The FHA government home loans bad credit in Texas look forward to helping potential borrowers willing to buy certain property types. Yes, it makes the process of purchasing much easier when your credit score dips below 620. But it can be difficult for a prospective borrower while so many myths and misconceptions are going around. The post-coronavirus housing market has just started seeing rates go up in months. And it might be a great time to land an FHA loan as well.

While things are proceeding towards normal, make your mind myth-free. Let’s debunk the misconceptions and find out the facts about FHA loan programs in Texas.

Myth #1: Only Borrowers with Bad Credit can Apply

This is a common misconception that requires immediate attention. The minimum credit benchmark 500, but it does not mean anyone with more than 620 cannot apply for the program. FHA loans have two credit score requirements – 500 credit with a minimum 10% down payment and 580 credit with a minimum 3.5%. Also, borrowers who have a higher DTI ratio can apply. When the conventional loans do not allow more than a 40% DTI ratio, FHA loans follow a more lenient guideline.

So, it is better to check there are no late payments for at last one year. Additionally, you should not have late mortgage payments for the past 6 months. Of course, remember, perfect FICO scores are welcome but not mandatory.

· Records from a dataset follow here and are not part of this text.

-- ==== Sys2Proof/Machine/Dispatch.lean ====
section
/-! DEFINITION. The meaning of each command, one arm a form. -/

namespace Sys2Proof.Machine

def exec (i : Instr) (s : State) : Host.Outcome State Fault Refusal :=
  match i with
  -- Header Parser (spec/40_header_parser.md)
  | .parse => Sys2Proof.Machine.execParse s
  -- Checksum Updater (spec/41_checksum_updater.md)
  | .csumip v old new => Sys2Proof.Machine.execCsumip v old new s
  | .csumudp c old new => Sys2Proof.Machine.execCsumudp c old new s
  -- Lifetime Manager (spec/42_lifetime_manager.md)
  | .ttldec v => Sys2Proof.Machine.execTtldec v s
  -- Address Utility (spec/43_address_utility.md)
  | .addreqImmImm a b => Sys2Proof.Machine.execAddreqImmImm a b s
  | .addreqViewImm a b => Sys2Proof.Machine.execAddreqViewImm a b s
  | .addreqImmView a b => Sys2Proof.Machine.execAddreqImmView a b s
  | .addreqViewView a b => Sys2Proof.Machine.execAddreqViewView a b s
  | .addrcpyImm d src => Sys2Proof.Machine.execAddrcpyImm d src s
  | .addrcpyView d src => Sys2Proof.Machine.execAddrcpyView d src s

end Sys2Proof.Machine
end

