/-! ### Command faults -/

/-- R185. `ERR_BOUNDS` exactly where a view operand does not fit, before any access: nothing but the response is new. -/
def Obligations.BoundsFaultIffViewOutside : Prop :=
  ∀ (i : Instr) (s : State),
    (¬ ViewsFit s i → exec i s = .next { s with bounds := { start := 0, stop := 0 },
                                                 responses := s.responses ++ [⟨.errBounds, .ok, 0, 0, 0, 0⟩] }) ∧
    (ViewsFit s i → ∃ t r, exec i s = .next t ∧ t.responses = s.responses ++ [r] ∧ r.status ≠ .errBounds)

/-- R183. An invocation, of whatever command word, that ends with a fault status has no effect but its response, all of whose other
fields are zero: the frame buffer is as before and nothing of the fault is kept. That the empty port is then written as bounds of zero
(log entry 2) and the zero `OUTCOME` as `ok` (log entry 16) is the model's. -/
def Obligations.CommandFaultsChangeNothing : Prop :=
  ∀ (s t : State) (b : Bounds) (w : CmdWord) (rest : List HostEvent) (r : Response), s.host = .invoke b w :: rest →
    step s = .next t → t.responses = s.responses ++ [r] → r.status ≠ .done →
    t = { s with host := rest, bounds := { start := 0, stop := 0 },
                 responses := s.responses ++ [⟨r.status, .ok, 0, 0, 0, 0⟩] }

/-! ### The response word -/

/-- R75. The fields of the response word. -/
def Obligations.ResponseWordLayout : Prop :=
  ∀ r : Response, r.word.extractLsb' 0 4 = r.status.code ∧ r.word.extractLsb' 4 4 = r.outcome.code ∧
    r.word.extractLsb' 8 16 = r.res0 ∧ r.word.extractLsb' 24 16 = r.res1 ∧
    r.word.extractLsb' 40 16 = r.res2 ∧ r.word.extractLsb' 56 16 = r.res3

/-- R76, R77. The outcome and status codes; codes 8 to 15 and 4 to 15 are never produced. -/
def Obligations.OutcomeAndStatusCodes : Prop :=
  (ParseOutcome.code .ok = 0 ∧ ParseOutcome.code .notIPv4 = 1 ∧ ParseOutcome.code .invalidIPSize = 2 ∧
    ParseOutcome.code .tooSmallIPHeader = 3 ∧ ParseOutcome.code .tooBigIPHeader = 4 ∧
    ParseOutcome.code .fragmentedIPPacket = 5 ∧ ParseOutcome.code .notUDP = 6 ∧ ParseOutcome.code .lifetimeExpired = 7) ∧
  (Status.code .done = 0 ∧ Status.code .errIllegal = 1 ∧ Status.code .errBounds = 2 ∧ Status.code .errTtl0 = 3) ∧
  (∀ o : ParseOutcome, o.code.toNat ≤ 7) ∧ (∀ c : Status, c.code.toNat ≤ 3)

/-- R78. The result fields of every command, by its status. -/
def Obligations.ResultFieldsByCommand : Prop :=
  ∀ (i : Instr) (s t : State) (r : Response), exec i s = .next t → t.responses = s.responses ++ [r] →
    (r.status ≠ .done → r.outcome = .ok ∧ r.res0 = 0 ∧ r.res1 = 0 ∧ r.res2 = 0 ∧ r.res3 = 0) ∧
    (r.status = .done →
      (i = .parse → r.outcome = .ok → r.res0 = 14 ∧ r.res1 = 34 ∧ r.res2 = 26 ∧ r.res3 = 30) ∧
      (i = .parse → r.outcome ≠ .ok → r.res0 = Config.any16 s.draws ∧ r.res1 = Config.any16 (s.draws + 1) ∧
        r.res2 = Config.any16 (s.draws + 2) ∧ r.res3 = Config.any16 (s.draws + 3)) ∧
      (i ≠ .parse → r.outcome = .ok ∧ r.res1 = 0 ∧ r.res2 = 0 ∧ r.res3 = 0) ∧
      match i with
      | .parse => True
      | .csumip _ _ _ => r.res0 = 0
      | .csumudp c old new => r.res0 = csumUpdate c old new
      | .ttldec _ => r.res0 = 0
      | .addreqImmImm a b => r.res0 = if a = b then 1 else 0
      | .addreqViewImm a b => r.res0 = if s.frame.read32 (s.bounds.start + a) = b then 1 else 0
      | .addreqImmView a b => r.res0 = if a = s.frame.read32 (s.bounds.start + b) then 1 else 0
      | .addreqViewView a b =>
        r.res0 = if s.frame.read32 (s.bounds.start + a) = s.frame.read32 (s.bounds.start + b) then 1 else 0
      | .addrcpyImm _ _ => r.res0 = 0
      | .addrcpyView _ _ => r.res0 = 0)

/-! ### The frame buffer -/

/-- R46. A write of 1, 2 or 4 bytes puts the most significant byte at the lowest address and changes no other byte. -/
def Obligations.MemWriteIsBigEndian : Prop :=
  (∀ (m : Memory) (a : Nat) (b : Byte), (m.write a b).read a = b ∧ ∀ x, x ≠ a → (m.write a b).read x = m.read x) ∧
  (∀ (m : Memory) (a : Nat) (v : Half),
    (∀ i : Fin 2, (m.write16 a v).read (a + i) = v.extractLsb' (8 * (1 - i)) 8) ∧ SameBytesOutside a 2 m (m.write16 a v)) ∧
  (∀ (m : Memory) (a : Nat) (v : Word),
    (∀ i : Fin 4, (m.write32 a v).read (a + i) = v.extractLsb' (8 * (3 - i)) 8) ∧ SameBytesOutside a 4 m (m.write32 a v))

/-- R44, R45. A read of 2 or 4 bytes as a number. -/
def Obligations.MemReadIsBigEndian : Prop :=
  ∀ (m : Memory) (a : Nat),
    (m.read16 a).toNat = (m.read a).toNat * 256 + (m.read (a + 1)).toNat ∧
    (m.read32 a).toNat = (m.read a).toNat * 2 ^ 24 + (m.read (a + 1)).toNat * 2 ^ 16 + (m.read (a + 2)).toNat * 2 ^ 8
      + (m.read (a + 3)).toNat
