-- ==== Sys2Proof/Laws/Memory.lean ====
section
/-! SUPPORT. The laws of the frame buffer: a read after a write, the bytes a write leaves alone, the canonical form. -/

namespace Sys2Proof.Machine

theorem read_forget_same (m : Memory) (a : Nat) : (m.forget a).read a = Config.unlistedByte := by
  induction m with
  | nil => rfl
  | cons c rest ih =>
    by_cases h : c.1 = a
    · simpa [Memory.forget, h] using ih
    · simpa [Memory.forget, Memory.read, h] using ih

theorem read_forget_other (m : Memory) {a x : Nat} (h : x ≠ a) : (m.forget a).read x = m.read x := by
  induction m with
  | nil => rfl
  | cons c rest ih =>
    simp only [Memory.forget] at ih
    by_cases hc : c.1 = a
    · simp [Memory.forget, Memory.read, hc, ih, Ne.symm h]
    · simp [Memory.forget, Memory.read, hc, ih]

theorem read_place_same (m : Memory) (a : Nat) (b : Byte) (h : ∀ c ∈ m, c.1 ≠ a) : (m.place a b).read a = b := by
  induction m with
  | nil => simp [Memory.place, Memory.read]
  | cons c rest ih =>
    have hc := h c List.mem_cons_self
    have hr := ih fun d hd => h d (List.mem_cons_of_mem c hd)
    by_cases hlt : a < c.1 <;> simp [Memory.place, Memory.read, hlt, hc, hr]

theorem read_place_other (m : Memory) {a x : Nat} (b : Byte) (h : x ≠ a) : (m.place a b).read x = m.read x := by
  induction m with
  | nil => simp [Memory.place, Memory.read, Ne.symm h]
  | cons c rest ih =>
    by_cases hlt : a < c.1 <;> simp [Memory.place, Memory.read, hlt, ih, Ne.symm h]

theorem forget_lacks (m : Memory) (a : Nat) : ∀ c ∈ m.forget a, c.1 ≠ a := by
  intro c hc
  simpa using (List.mem_filter.mp hc).2

/-- A read of the byte written gives the value written, in every memory. -/
@[simp] theorem read_write_same (m : Memory) (a : Nat) (b : Byte) : (m.write a b).read a = b := by
  unfold Memory.write
  split
  · next h => rw [read_forget_same, h]
  · exact read_place_same _ a b (forget_lacks m a)

/-- A write leaves every other byte alone. -/
theorem read_write_other (m : Memory) {a x : Nat} (b : Byte) (h : x ≠ a) : (m.write a b).read x = m.read x := by
  unfold Memory.write
  split
  · exact read_forget_other m h
  · rw [read_place_other _ b h, read_forget_other m h]

/-- Both cases of a read after a write at once. -/
theorem read_write (m : Memory) (a x : Nat) (b : Byte) : (m.write a b).read x = if x = a then b else m.read x := by
  split
  · next h => rw [h, read_write_same]
  · next h => exact read_write_other m b h

theorem mem_place {m : Memory} {a : Nat} {b : Byte} {c : Host.Cell} (h : c ∈ m.place a b) : c = (a, b) ∨ c ∈ m := by
  induction m with
  | nil => simpa [Memory.place] using h
  | cons d rest ih =>
    by_cases hlt : a < d.1
    · simpa [Memory.place, hlt] using h
    · simp only [Memory.place, hlt, if_false, List.mem_cons] at h
      rcases h with rfl | h
      · simp
      · rcases ih h with h | h <;> simp [h]

/-- Every cell after a write is the one written or was there before. -/
theorem mem_write {m : Memory} {a : Nat} {b : Byte} {c : Host.Cell} (h : c ∈ m.write a b) : c = (a, b) ∨ c ∈ m := by
  unfold Memory.write at h
  split at h
  · exact .inr (List.mem_of_mem_filter h)
  · exact (mem_place h).imp_right List.mem_of_mem_filter

theorem place_rising {m : Memory} (a : Nat) (b : Byte) (hm : m.Pairwise (fun c d => c.1 < d.1))
    (ha : ∀ c ∈ m, c.1 ≠ a) : (m.place a b).Pairwise (fun c d => c.1 < d.1) := by
  induction m with
  | nil => simp [Memory.place]
  | cons c rest ih =>
    obtain ⟨hc, hrest⟩ := List.pairwise_cons.mp hm
    by_cases hlt : a < c.1
    · simp only [Memory.place, hlt, if_true, List.pairwise_cons]
      refine ⟨fun d hd => ?_, hc, hrest⟩
      rcases List.mem_cons.mp hd with rfl | hd
      · exact hlt
      · exact hlt.trans (hc d hd)
    · have hne := ha c List.mem_cons_self
      simp only [Memory.place, hlt, if_false, List.pairwise_cons]
      refine ⟨fun d hd => ?_, ih hrest fun d hd => ha d (List.mem_cons_of_mem c hd)⟩
      rcases mem_place hd with rfl | hd
      · show c.1 < a
        omega
      · exact hc d hd

/-- A write keeps the canonical form. -/
theorem write_wf {m : Memory} (a : Nat) (b : Byte) (h : m.wf) : (m.write a b).wf := by
  have hf : (m.forget a).Pairwise (fun c d => c.1 < d.1) := h.1.sublist List.filter_sublist
  refine ⟨?_, fun c hc => ?_⟩
  · unfold Memory.write
    split
    · exact hf
    · exact place_rising a b hf (forget_lacks m a)
  · unfold Memory.write at hc
    split at hc
    · exact h.2 c (List.mem_of_mem_filter hc)
    · next hb =>
      rcases mem_place hc with rfl | hc
      · exact hb
      · exact h.2 c (List.mem_of_mem_filter hc)

theorem write16_wf {m : Memory} (a : Nat) (v : Half) (h : m.wf) : (m.write16 a v).wf :=
  write_wf _ _ (write_wf _ _ h)

theorem write32_wf {m : Memory} (a : Nat) (v : Word) (h : m.wf) : (m.write32 a v).wf :=
  write_wf _ _ (write_wf _ _ (write_wf _ _ (write_wf _ _ h)))

/-- A two-byte write leaves every byte but its own two alone. -/
theorem read_write16_other (m : Memory) {a x : Nat} (v : Half) (h : x < a ∨ a + 2 ≤ x) :
    (m.write16 a v).read x = m.read x := by
  rw [Memory.write16, read_write_other _ _ (by omega), read_write_other _ _ (by omega)]

/-- A four-byte write leaves every byte but its own four alone. -/
theorem read_write32_other (m : Memory) {a x : Nat} (v : Word) (h : x < a ∨ a + 4 ≤ x) :
    (m.write32 a v).read x = m.read x := by
  rw [Memory.write32, read_write_other _ _ (by omega), read_write_other _ _ (by omega),
    read_write_other _ _ (by omega), read_write_other _ _ (by omega)]

/-- The two bytes of a 16-bit value joined again. -/
theorem join16 (v : Half) : (v.extractLsb' 8 8 ++ v.extractLsb' 0 8 : Half) = v := by
  apply BitVec.eq_of_getElem_eq
  intro i hi
  simp only [BitVec.getElem_append, BitVec.getElem_extractLsb']
  split
  · simp [hi]
  · rw [show 8 + (i - 8) = i by omega]
    simp [hi]

/-- The four bytes of a 32-bit value joined again. -/
theorem join32 (v : Word) :
    (v.extractLsb' 24 8 ++ v.extractLsb' 16 8 ++ v.extractLsb' 8 8 ++ v.extractLsb' 0 8 : Word) = v := by
  apply BitVec.eq_of_getElem_eq
  intro i hi
  simp only [BitVec.getElem_append, BitVec.getElem_extractLsb']
  split
  · simp [hi]
  split
  · rw [show 8 + (i - 8) = i by omega]
    simp [hi]
  split
  · rw [show 16 + (i - 8 - 8) = i by omega]
    simp [hi]
  · rw [show 24 + (i - 8 - 8 - 8) = i by omega]
    simp [hi]

/-- A two-byte read of what a two-byte write put there. -/
@[simp] theorem read16_write16_same (m : Memory) (a : Nat) (v : Half) : (m.write16 a v).read16 a = v := by
  rw [Memory.read16, Memory.write16, read_write_same, read_write_other _ _ (by omega), read_write_same, join16]

/-- A four-byte read of what a four-byte write put there. -/
@[simp] theorem read32_write32_same (m : Memory) (a : Nat) (v : Word) : (m.write32 a v).read32 a = v := by
  simp only [Memory.read32, Memory.write32, read_write]
  simpa using join32 v

theorem read16_congr {m m' : Memory} {a : Nat} (h0 : m.read a = m'.read a) (h1 : m.read (a + 1) = m'.read (a + 1)) :
    m.read16 a = m'.read16 a := by
  rw [Memory.read16, Memory.read16, h0, h1]

theorem read32_congr {m m' : Memory} {a : Nat} (h : ∀ i < 4, m.read (a + i) = m'.read (a + i)) :
    m.read32 a = m'.read32 a := by
  have h0 := h 0 (by omega)
  rw [Nat.add_zero] at h0
  rw [Memory.read32, Memory.read32, h0, h 1 (by omega), h 2 (by omega), h 3 (by omega)]

/-- Cells after a two-byte write. -/
theorem mem_write16 {m : Memory} {a : Nat} {v : Half} {c : Host.Cell} (h : c ∈ m.write16 a v) :
    c ∈ m ∨ (a ≤ c.1 ∧ c.1 < a + 2) := by
  rcases mem_write h with rfl | h
  · right; constructor <;> dsimp <;> omega
  rcases mem_write h with rfl | h
  · right; constructor <;> dsimp <;> omega
  · exact .inl h

/-- Cells after a four-byte write. -/
theorem mem_write32 {m : Memory} {a : Nat} {v : Word} {c : Host.Cell} (h : c ∈ m.write32 a v) :
    c ∈ m ∨ (a ≤ c.1 ∧ c.1 < a + 4) := by
  rcases mem_write h with rfl | h
  · right; constructor <;> dsimp <;> omega
  rcases mem_write h with rfl | h
  · right; constructor <;> dsimp <;> omega
  rcases mem_write h with rfl | h
  · right; constructor <;> dsimp <;> omega
  rcases mem_write h with rfl | h
  · right; constructor <;> dsimp <;> omega
  · exact .inl h

end Sys2Proof.Machine
end

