-- ==== Sys2Proof/Proofs/AddressUtility.lean ====
section
/-! `ADDREQ` and `ADDRCPY` (R160 to R169). Both are stated over address operands, so that a value and a view are one case: what is compared
and what is copied are the four bytes of the operand. -/

namespace Sys2Proof.Machine

/-! ### The four bytes of an address -/

/-- Byte `i` of a value, most significant first (R69). -/
def valueByte (x : Word) (i : Nat) : Byte := x.extractLsb' (24 - 8 * i) 8

/-- Byte `i` of an address operand: of a view, the frame byte (R69, R161). -/
def State.operandByte (s : State) : AddrOperand → Nat → Byte
  | .imm x, i => valueByte x i
  | .view v, i => s.frame.read (s.bounds.start + v + i)

/-- A read appends its bytes, so that each of them is found again in the value (R45). -/
theorem valueByte_read32 (m : Memory) (a : Nat) (i : Fin 4) : valueByte (m.read32 a) i = m.read (a + i) := by
  apply BitVec.eq_of_toNat_eq
  have h0 := (m.read a).isLt
  have h1 := (m.read (a + 1)).isLt
  have h2 := (m.read (a + 2)).isLt
  have h3 := (m.read (a + 3)).isLt
  rw [valueByte, BitVec.extractLsb'_toNat, read32_toNat, Nat.shiftRight_eq_div_pow]
  fin_cases i <;> dsimp <;> omega

theorem valueByte_addrVal (s : State) (x : AddrOperand) (i : Fin 4) : valueByte (s.addrVal x) i = s.operandByte x i := by
  cases x with
  | imm x => rfl
  | view v => exact valueByte_read32 s.frame (s.bounds.start + v) i

/-- A value is its four bytes joined. -/
theorem eq_iff_valueByte_eq {x y : Word} : x = y ↔ ∀ i : Fin 4, valueByte x i = valueByte y i := by
  refine ⟨fun h _ => h ▸ rfl, fun h => ?_⟩
  have h0 : x.extractLsb' 24 8 = y.extractLsb' 24 8 := h 0
  have h1 : x.extractLsb' 16 8 = y.extractLsb' 16 8 := h 1
  have h2 : x.extractLsb' 8 8 = y.extractLsb' 8 8 := h 2
  have h3 : x.extractLsb' 0 8 = y.extractLsb' 0 8 := h 3
  rw [← join32 x, ← join32 y, h0, h1, h2, h3]

theorem addrVal_eq_iff (s : State) {x y : AddrOperand} :
    s.addrVal x = s.addrVal y ↔ ∀ i : Fin 4, s.operandByte x i = s.operandByte y i := by
  simp only [eq_iff_valueByte_eq, valueByte_addrVal]

/-- Each byte of a four-byte write, counted from the most significant (R46). -/
theorem read_write32_valueByte (m : Memory) (a : Nat) (x : Word) (i : Fin 4) :
    (m.write32 a x).read (a + i) = valueByte x i := by
  rw [read_write32_byte, valueByte, show 24 - 8 * (i : Nat) = 8 * (3 - i) by omega]

/-- A four-byte write beside a four-byte field does not change it. -/
theorem read32_write32_other (m : Memory) {a x : Nat} (v : Word) (h : x + 4 ≤ a ∨ a + 4 ≤ x) :
    (m.write32 a v).read32 x = m.read32 x :=
  read32_congr fun i hi => read_write32_other m v (by omega)

/-! ### The comparison -/

/-- `ADDREQ` inside its bounds, by the bytes of its operands. -/
theorem compare_bytes (s : State) {x y : AddrOperand} (hx : s.operandFits x = true) (hy : s.operandFits y = true) :
    s.compare x y = s.respond (.doneWith (if ∀ i : Fin 4, s.operandByte x i = s.operandByte y i then 1 else 0)) := by
  rw [compare_inside s hx hy]
  simp only [addrVal_eq_iff]

theorem compare_of_addrVal_eq (s : State) {x y : AddrOperand} (hx : s.operandFits x = true)
    (hy : s.operandFits y = true) (hval : s.addrVal x = s.addrVal y) : s.compare x y = s.respond (.doneWith 1) := by
  rw [compare_inside s hx hy, if_pos hval]

theorem compare_comm (s : State) (x y : AddrOperand) : s.compare x y = s.compare y x := by
  by_cases h : s.operandFits x = true ∧ s.operandFits y = true
  · obtain ⟨hx, hy⟩ := h
    rw [compare_inside s hx hy, compare_inside s hy hx]
    simp only [eq_comm]
  · rw [compare_outside s h, compare_outside s (mt And.symm h)]

/-- Settles O29: each form compares the bytes of its two operands. -/
theorem addreqComparesFourBytes : Obligations.AddreqComparesFourBytes := by
  intro s
  have hview {v : Nat} (h : s.bounds.fits v 4) : s.operandFits (.view v) = true := (operandFits_view s v).mpr h
  exact ⟨fun a b => congrArg _ (compare_bytes s (operandFits_imm s a) (operandFits_imm s b)),
    fun _ b ha => congrArg _ (compare_bytes s (hview ha) (operandFits_imm s b)),
    fun a _ hb => congrArg _ (compare_bytes s (operandFits_imm s a) (hview hb)),
    fun _ _ ha hb => congrArg _ (compare_bytes s (hview ha) (hview hb))⟩

/-- Settles O30: an operand has its own value, and the comparison does not see the order of its operands. -/
theorem addreqReflexiveSymmetric : Obligations.AddreqReflexiveSymmetric := by
  have hself {s : State} {x : AddrOperand} (hx : s.operandFits x = true) :
      (s.compare x x).responses = s.responses ++ [.doneWith 1] := by
    rw [compare_of_addrVal_eq s hx hx rfl, respond_responses]
  exact ⟨fun x s => ⟨_, rfl, hself (operandFits_imm s x)⟩,
    fun v s hv => ⟨_, rfl, hself ((operandFits_view s v).mpr hv)⟩,
    fun x y s => congrArg _ (compare_comm s (.imm x) (.imm y)),
    fun v y s => congrArg _ (compare_comm s (.view v) (.imm y)),
    fun v w s => congrArg _ (compare_comm s (.view v) (.view w))⟩

/-! ### The copy -/

section Copy

variable {s : State} {d : Nat} {x : AddrOperand}

/-- `ADDRCPY` inside its bounds: the destination holds the bytes the source had before the command. -/
theorem copy_bytes (hd : s.bounds.fits d 4) (hx : s.operandFits x = true) (i : Fin 4) :
    (s.copy d x).frame.read (s.bounds.start + d + i) = s.operandByte x i := by
  rw [copy_after s hd hx, after_frame, read_write32_valueByte, valueByte_addrVal]

theorem copy_frame_other (hd : s.bounds.fits d 4) (hx : s.operandFits x = true) :
    SameBytesOutside (s.bounds.start + d) 4 s.frame (s.copy d x).frame := by
  rw [copy_after s hd hx]
  exact fun _ hout => read_write32_other _ _ hout

/-- What `ADDRCPY` answers inside its bounds, beside the frame buffer. -/
theorem copy_rest (hd : s.bounds.fits d 4) (hx : s.operandFits x = true) :
    (s.copy d x).responses = s.responses ++ [.doneWith 0] ∧ (s.copy d x).bounds = Bounds.idle ∧
      (s.copy d x).host = s.host ∧ (s.copy d x).draws = s.draws := by
  rw [copy_after s hd hx]
  exact ⟨rfl, rfl, rfl, rfl⟩

/-- A copy that ends with `DONE` has passed both guards (R167). -/
theorem fits_of_copy_done (hdone : (s.copy d x).responses = s.responses ++ [.doneWith 0]) :
    s.bounds.fits d 4 ∧ s.operandFits x = true := by
  by_contra hout
  rw [copy_outside s hout] at hdone
  exact absurd (response_unique (raise_responses s .errBounds) hdone) (by decide)

end Copy

/-- Settles O31: each form copies the bytes of its source. -/
theorem addrcpyWritesFourBytes : Obligations.AddrcpyWritesFourBytes := by
  intro d s hd
  refine ⟨fun src => ?_, fun src hsrc => ?_⟩
  · have hx := operandFits_imm s src
    exact ⟨_, rfl, copy_bytes hd hx, copy_frame_other hd hx, copy_rest hd hx⟩
  · have hx := (operandFits_view s src).mpr hsrc
    exact ⟨_, rfl, copy_bytes hd hx, copy_frame_other hd hx, copy_rest hd hx⟩

/-! ### A comparison after the copy -/

theorem operandFits_of_bounds_eq {s t : State} (hbounds : t.bounds = s.bounds) (x : AddrOperand) :
    t.operandFits x = s.operandFits x := by
  cases x with
  | imm x => rfl
  | view v => exact decide_eq_decide.mpr (by rw [State.addressFits, hbounds])

section NextInvocation

variable {s : State} {d : Nat} {x : AddrOperand} (hdone : (s.copy d x).responses = s.responses ++ [.doneWith 0])
  (rest : List HostEvent)
include hdone

theorem addrVal_destination_after_copy : ((s.copy d x).accept s.bounds rest).addrVal (.view d) = s.addrVal x := by
  obtain ⟨hd, hx⟩ := fits_of_copy_done hdone
  rw [State.addrVal, load32_eq, accept_frame, accept_bounds, copy_after s hd hx, after_frame, read32_write32_same]

/-- A view that does not overlap the destination keeps its value through the copy. -/
theorem addrVal_disjoint_after_copy {v : Nat} (hdisjoint : v + 4 ≤ d ∨ d + 4 ≤ v) :
    ((s.copy d x).accept s.bounds rest).addrVal (.view v) = s.addrVal (.view v) := by
  obtain ⟨hd, hx⟩ := fits_of_copy_done hdone
  rw [State.addrVal, State.addrVal, load32_eq, load32_eq, accept_frame, accept_bounds, copy_after s hd hx, after_frame,
    read32_write32_other _ _ (by omega)]

/-- Under the bounds of the copy, the destination equals every source that keeps its value through the copy. -/
theorem compare_after_copy (hkept : ((s.copy d x).accept s.bounds rest).addrVal x = s.addrVal x) :
    (((s.copy d x).accept s.bounds rest).compare (.view d) x).responses = (s.copy d x).responses ++ [.doneWith 1] := by
  obtain ⟨hd, hx⟩ := fits_of_copy_done hdone
  have hfits := operandFits_of_bounds_eq (accept_bounds (s.copy d x) s.bounds rest)
  have hd' := (hfits (.view d)).trans ((operandFits_view s d).mpr hd)
  have hequal := (addrVal_destination_after_copy hdone rest).trans hkept.symm
  rw [compare_of_addrVal_eq _ hd' ((hfits x).trans hx) hequal, respond_responses, accept_responses]

end NextInvocation

/-- Settles O32: a value is what it was before the copy; so is a source view that does not overlap the destination, and one that is the
destination is written with its own value. -/
theorem copyThenCompareIsEqual : Obligations.CopyThenCompareIsEqual := by
  constructor
  · intro d src s t hcopy hdone
    obtain rfl : s.copy d (.imm src) = t := Host.Outcome.next.inj hcopy
    exact ⟨_, rfl, compare_after_copy hdone _ rfl⟩
  · intro d src s t hcopy hdone hoverlap
    obtain rfl : s.copy d (.view src) = t := Host.Outcome.next.inj hcopy
    refine ⟨_, rfl, compare_after_copy hdone _ ?_⟩
    rcases hoverlap with rfl | hdisjoint
    · exact addrVal_destination_after_copy hdone _
    · exact addrVal_disjoint_after_copy hdone _ hdisjoint

end Sys2Proof.Machine
end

Myth #2: It is Compulsory to Put down 20% of the Loan Value

A large down payment leads to better equity on the home. It is understandable when you cannot make a large down payment. But this does not put an end to your dreams. FHA loans encourage low credit borrowers and the lowest down payment requirement is 3.5%. Unlike the VA loan programs, FHA government home loans do not offer zero down payments.

With a 3.5% down payment, there is FHA mortgage insurance. However, the private mortgage insurance does not add up when you are putting down 10% or more. Therefore, you do not have to put down 20% and it is not a necessary requirement.

Another thing that circulates around a lot: FHA loans are better than conventional loans. This could carry a little bit of truth; however, everything boils down to a borrower’s situation. So, research and understand where you stand. Only then make the ultimate choice for an FHA loan.